_What is being asked:_
Set out exactly every line of the entries below, starting at the line that holds "(∃ u, exec (.dealerExamine" and stopping after the line that holds "findCmd s c.id = some c → ∃".

_Saved entries:_
◆ ◆ ◆ ◆ ◆

/-! ### Convergence registers and guards (spec/10, spec/17) -/

/-- `CSET`, `CSIGN`, `GARM` and `GSET` run to their end: a register without a count takes its set size, signatures count modulo the set
size and a filled round's command leaves the forming state; a guard that is not pending becomes pending, and a pending one takes its
value. A register in use, an unset one and a guard in the wrong state take their traps (R199, R222, R223, R382). -/
def Obligations.ConvergenceAndGuardsComplete : Prop :=
  ∀ (s : State) (g : Gang) (p : Path) (tm : Team) (m : Bool), Executes s g p → gangTeam s g = some tm →
    let change := fun (f : Team → Team) => gangOnward (updTeam s g.ctx g.grid tm.index f) g
    (∀ (r : BitVec 9) (c : BitVec 4), 1 ≤ (sreg g r.toNat).toNat → (sreg g r.toNat).toNat ≤ 1024 →
      ((convReg tm c.toNat).count = 0 → exec (.cset r c m) s = .next (change (fun t =>
        { t with conv := sparseSet ⟨0, 0, none⟩ t.conv c.toNat ⟨(sreg g r.toNat).toNat, 0, none⟩ }))) ∧
      ((convReg tm c.toNat).count ≠ 0 → handlerReady s g p → ∃ u k, exec (.cset r c m) s = .next u ∧
        trapped s u g k p 0x0C 0 s.cur.pc (c.zeroExtend 32))) ∧
    (∀ (r : BitVec 9) (c : BitVec 4), (sreg g r.toNat).toNat ≤ 1024 →
      let v := convReg tm c.toNat
      let n := v.count + (sreg g r.toNat).toNat
      (v.count < v.size → ∃ u, exec (.csign r c m) s = .next u ∧ u.mem = s.mem ∧ u.gangs = (gangOnward s g).gangs ∧
        u.teams = (change (fun t => { t with
          conv := sparseSet ⟨0, 0, none⟩ t.conv c.toNat ⟨v.size, n % v.size, if n < v.size then v.first else none⟩ })).teams ∧
        (v.size ≤ n → ∀ id cmd, v.first = some id → findCmd s id = some cmd → ∃ cmd' ∈ u.cmds, cmd'.id = id ∧ cmd'.stage ≠ .forming)) ∧
      (v.size = 0 → handlerReady s g p → ∃ u k, exec (.csign r c m) s = .next u ∧
        trapped s u g k p 0x0C 0 s.cur.pc (c.zeroExtend 32))) ∧
    (∀ n : BitVec 4,
      (sparseGet .isFalse tm.guards n.toNat ≠ .isPending → ∃ u, exec (.garm n m) s = .next u ∧ sampledOnward u (change (fun t =>
        { t with guards := sparseSet .isFalse t.guards n.toNat .isPending }))) ∧
      (sparseGet .isFalse tm.guards n.toNat = .isPending → handlerReady s g p → ∃ u k, exec (.garm n m) s = .next u ∧
        trapped s u g k p 0x0D 0 s.cur.pc (n.zeroExtend 32))) ∧
    (∀ (r : BitVec 9) (n : BitVec 4),
      (sparseGet .isFalse tm.guards n.toNat = .isPending → ∃ u, exec (.gset r n m) s = .next u ∧ sampledOnward u (change (fun t =>
        { t with guards := sparseSet .isFalse t.guards n.toNat (if sreg g r.toNat = 0 then .isFalse else .isTrue) }))) ∧
      (sparseGet .isFalse tm.guards n.toNat ≠ .isPending → handlerReady s g p → ∃ u k, exec (.gset r n m) s = .next u ∧
        trapped s u g k p 0x0D 0 s.cur.pc (n.zeroExtend 32)))

/-! ### Engine commands (spec/08, spec/10, spec/12) -/

/-- The posting instructions whose checks pass, with room in their queue, run to their end: a command with the captured operands stands
last in the queues, the path is past its bundle, and the operand registers are in flight until its marker. A guard that is false
discards the command (R30, R175, R200, R202, R203, R205, R272). A matrix command gated by a convergence register signs it for each
thread of the path: it forms with an open round, and enters the table with the round that it fills (R198, R199, R223). -/
def Obligations.EngineCommandsPost : Prop :=
  ∀ (s : State) (g : Gang) (p : Path) (t : BitVec 6) (q r : BitVec 8) (m : Bool), Executes s g p →
    (∀ x : Posting, (x ∈ otherPostings t q r m ∨ (x ∈ matrixPostings t q r m ∧ convOf (makeCmd s g x.kind t.toNat x.regs 0) = 15)) →
      postable s g x t → curSlot s g (.queueSlot x.unit) = true →
      ∃ u c, exec x.instr s = .next u ∧ u.cmds.getLast? = some c ∧ c.id = s.nextId ∧ captured s g x t c ∧ posted s u g x s.nextId m ∧
        u.teams = s.teams ∧ (c.stage = .queued ∨ (c.stage = .dropped false ∧
          ∃ n, c.guard = some n ∧ ((gangTeam s g).map (fun t => sparseGet .isFalse t.guards n)).getD .isFalse = .isFalse))) ∧
    (∀ (x : Posting) (tm : Team), x ∈ matrixPostings t q r m → gangTeam s g = some tm →
      let n := convOf (makeCmd s g x.kind t.toNat x.regs 0)
      let v := convReg tm n
      let k := (onPath g p).length
      n ≠ 15 → postable s g x t → v.first = none → v.size ≠ 0 → 0 < k → (∀ c ∈ s.cmds, c.id ≠ s.nextId ∧ (c.gang = g.uid → c.entered = true)) →
      (v.count + k < v.size → ∃ u c, exec x.instr s = .next u ∧ c ∈ u.cmds ∧ c.id = s.nextId ∧ captured s g x t c ∧ c.stage = .forming ∧
        posted s u g x s.nextId m ∧ u.teams = (updTeam s g.ctx g.grid tm.index (fun t => { t with
          conv := sparseSet ⟨0, 0, none⟩ t.conv n ⟨v.size, v.count + k, some s.nextId⟩ })).teams) ∧
      (v.count + k = v.size → ∃ u c, exec x.instr s = .next u ∧ c ∈ u.cmds ∧ c.id = s.nextId ∧ captured s g x t c ∧ c.stage ≠ .forming ∧
        posted s u g x s.nextId m ∧ u.teams = (updTeam s g.ctx g.grid tm.index (fun t => { t with
          conv := sparseSet ⟨0, 0, none⟩ t.conv n ⟨v.size, 0, none⟩ })).teams))

/-! ### Engine events (spec/08, spec/09, spec/12) -/

/-- The row engine: the oldest queued command whose guard allows it starts; a chunk whose pages translate is done, and one whose pages
do not leaves everything as it was and waits for its fault, or, where its access is denied, fails its command; the chunk that ends a row
of a reduction writes the row's result; the command started first completes first, once finished and with its status word written, and
its skipped elements are counted whether it is finished or has failed (R169, R176, R179, R180, R184, R414). That the chunk which ends a
row writes the row's result is the model's choice (log 35), and that a chunk of a row read whole waits for every page of its row its
inference (log 39). -/
def Obligations.RowEngineWorks : Prop :=
  (∀ (s : State) (cl : Nat) (c : EngCmd),
    firstCmd (sampleHeads s) (fun x => isRow x && x.cluster == cl && x.stage == .queued) = some c → findCmd (sampleHeads s) c.id = some c →
    (∀ x ∈ s.cmds, isRow x = true → x.cluster = cl → x.stage ≠ .running ∧ heldEntries s x = false) → guardAllows c = true →
    resident s c.ctx = true → cmdReached s c = true → unitTraceHeld s (cmdSource c) = false → c.kind ≠ .row 3 →
    ∃ u c', exec (.rowCommandStart cl) s = .next u ∧ goesOn u c c' ∧ c'.stage = .running ∧ c'.unit = c.unit ∧ u.mem = s.mem ∧ u.gangs = s.gangs) ∧
  (∀ (s : State) (cl : Nat) (c : EngCmd), firstCmd s (fun x => isRow x && x.cluster == cl && x.stage == .running) = some c →
    findCmd s c.id = some c → unitFree s c = true → updUnread c = false →
    (∀ f, engExtents s c (chunkExtents c) = .error f → ∃ u, exec (.rowChunk cl) s = .next u ∧ unitFaults s u c f) ∧
    (∀ trs, engExtents s c (chunkExtents c) = .ok trs → earlierPlaces s c = [] → ∃ u c', exec (.rowChunk cl) s = .next u ∧ goesOn u c c' ∧ unitDone c c' c.units ∧
      (c.kind = .row 0 → rowSub c ≠ 5 →
        let at_ := chunkAt c
        let d := rowRead s c trs at_.1 0 (rowLen c)
        let x := rowItem c at_.1 d 0
        (at_.2.1 + at_.2.2 ≠ rowLen c → u.mem = s.mem ∧ u.teams = s.teams) ∧
        (at_.2.1 + at_.2.2 = rowLen c → d.poison = false → itemStage c d x = 0 →
          let r := rowReduce (rowSub c) (rowFmt (rowStype c)) (rowFmt (rowDtype c)) c.rm d.xs
          let w := engWrite s c trs (rowDsp c) (rowDst c + at_.1 * rowSize (rowDtype c)) (toBytes (rowSize (rowDtype c)) r.bits)
          u.mem = w.mem ∧ u.hostMem = w.hostMem ∧ u.teams = w.teams)))) ∧
  ∀ (s : State) (cl : Nat) (c : EngCmd), firstStarted s (fun x => isRow x && x.cluster == cl) = some c → settled s c →
    (∀ err, (c.stage = .dropped err ∨ (c.stage = .finished ∧ statusDue c = false ∧ c.err = err)) →
      ∃ u, exec (.rowCommandComplete cl) s = .next u ∧ completed s u c err ∧
        u.gangs = postersWith s c (fun g => { g with nfcnt := g.nfcnt + toWord (c.aux.getD 2 0) })) ∧
    (c.stage = .finished → statusDue c = true → findCmd s c.id = some c →
      ∀ trs, engExtents s c [⟨0, rowStatus c, 16, .write⟩] = .ok trs → ∃ u c' n, exec (.rowCommandComplete cl) s = .next u ∧ goesOn u c c' ∧
        statusDue c' = false ∧ c'.stage = .finished ∧ statusIs n c ∧ u.mem = (engWrite s c trs 0 (rowStatus c) (toBytes 16 n)).mem)

/-- The matrix engine up to a pass: Rook grants the ready entry of the highest priority, the oldest of those, one pass ahead of the
engine; an entry ready for 16,384 clocks ages; the dealer's right passes on, and the four postings of a join are granted together; a
granted pass starts with its rows of A staged (R188, R190, R197, R201). The model's choices: the rows of A are staged as they stand at the
start of the pass (log 44), the dealer grants without a bound on the passes ahead (log 93), and a gated command ranks by when its round
filled and it entered the table (log 94). -/
def Obligations.MatrixEngineGrants : Prop :=
  (∀ (s : State) (cl : Nat), 2 ≤ (engineBusy (sampleHeads s) cl).length → exec (.rookGrant cl) s = .next (sampleHeads s)) ∧
  (∀ (s : State) (cl : Nat) (c : EngCmd) (before after : List EngCmd),
    let s1 := sampleHeads s
    let waits := fun (x : EngCmd) => x.cluster = cl ∧ x.kind ≠ .mmat ∧ isReady s1 x = true
    (engineBusy s1 cl).length < 2 → s1.cmds = before ++ c :: after → findCmd s1 c.id = some c → waits c →
    (∀ x ∈ before, waits x → rookPri s1 x < rookPri s1 c) → (∀ x ∈ after, waits x → rookPri s1 x ≤ rookPri s1 c) →
    ∃ u c', exec (.rookGrant cl) s = .next u ∧ goesOn u c c' ∧ c'.stage = .running ∧ c'.unit = c.unit ∧ c'.aux = [s.clk] ∧ c'.joins = [] ∧
      u.mem = s.mem ∧ u.tiles = s.tiles) ∧
  (∀ (s : State) (cl id : Nat) (c : EngCmd), findCmd s id = some c →
    ((c.cluster = cl ∧ c.stage = .queued ∧ ∃ n, c.readyAt = some n ∧ n + 16384 ≤ s.clk) →
      exec (.rookAging cl id) s = .next (updCmd s id (fun _ => { c with aged := true }))) ∧
    (¬ (c.cluster = cl ∧ c.stage = .queued ∧ ∃ n, c.readyAt = some n ∧ n + 16384 ≤ s.clk) → exec (.rookAging cl id) s = .next s)) ∧
  (∀ (s : State) (table : Nat),
    let s1 := sampleHeads s
    let q := sparseGet 0 s.dealer table % 4
    (∃ u, exec (.dealerExamine table) s = .next u ∧ u.dealer = sparseSet 0 s.dealer table ((q + 1) % 4)) ∧
    ∀ c l, readyMmat s1 (table * 4 + q) (fun _ => true) = some c → joinOf s1 table c = some l → (l.map (·.id)).Nodup →
      (∀ x ∈ l, findCmd s1 x.id = some x) → ∃ u, exec (.dealerExamine table) s = .next u ∧ ∀ x ∈ l, ∃ c', goesOn u x c' ∧
        c'.joins = l.map (·.id) ∧ (joinAgrees l = true → c'.stage = .running) ∧ (joinAgrees l = false → c'.stage = .finished ∧ c'.err = true)) ∧
  ∀ (s : State) (cl : Nat) (c : EngCmd), s.cmds.find? (fun x => isPass x && x.cluster == cl && passReady s x) = some c → c.joins = [] →
    findCmd s c.id = some c → ∃ u c', exec (.passStart cl) s = .next u ∧ goesOn u c c' ∧ c'.unit = 1 ∧ c'.stage = c.stage ∧
      c'.aux[1]? = some s.clk ∧ (∀ i, i < passM c → c'.aux[3 + i]? = some (aSlice s c i).1) ∧ u.mem = s.mem ∧ u.tiles = s.tiles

◆ ◆ ◆ ◆ ◆

_Your solution:_
    (∃ u, exec (.dealerExamine table) s = .next u ∧ u.dealer = sparseSet 0 s.dealer table ((q + 1) % 4)) ∧
    ∀ c l, readyMmat s1 (table * 4 + q) (fun _ => true) = some c → joinOf s1 table c = some l → (l.map (·.id)).Nodup →
      (∀ x ∈ l, findCmd s1 x.id = some x) → ∃ u, exec (.dealerExamine table) s = .next u ∧ ∀ x ∈ l, ∃ c', goesOn u x c' ∧
        c'.joins = l.map (·.id) ∧ (joinAgrees l = true → c'.stage = .running) ∧ (joinAgrees l = false → c'.stage = .finished ∧ c'.err = true)) ∧
  ∀ (s : State) (cl : Nat) (c : EngCmd), s.cmds.find? (fun x => isPass x && x.cluster == cl && passReady s x) = some c → c.joins = [] →
    findCmd s c.id = some c → ∃ u c', exec (.passStart cl) s = .next u ∧ goesOn u c c' ∧ c'.unit = 1 ∧ c'.stage = c.stage ∧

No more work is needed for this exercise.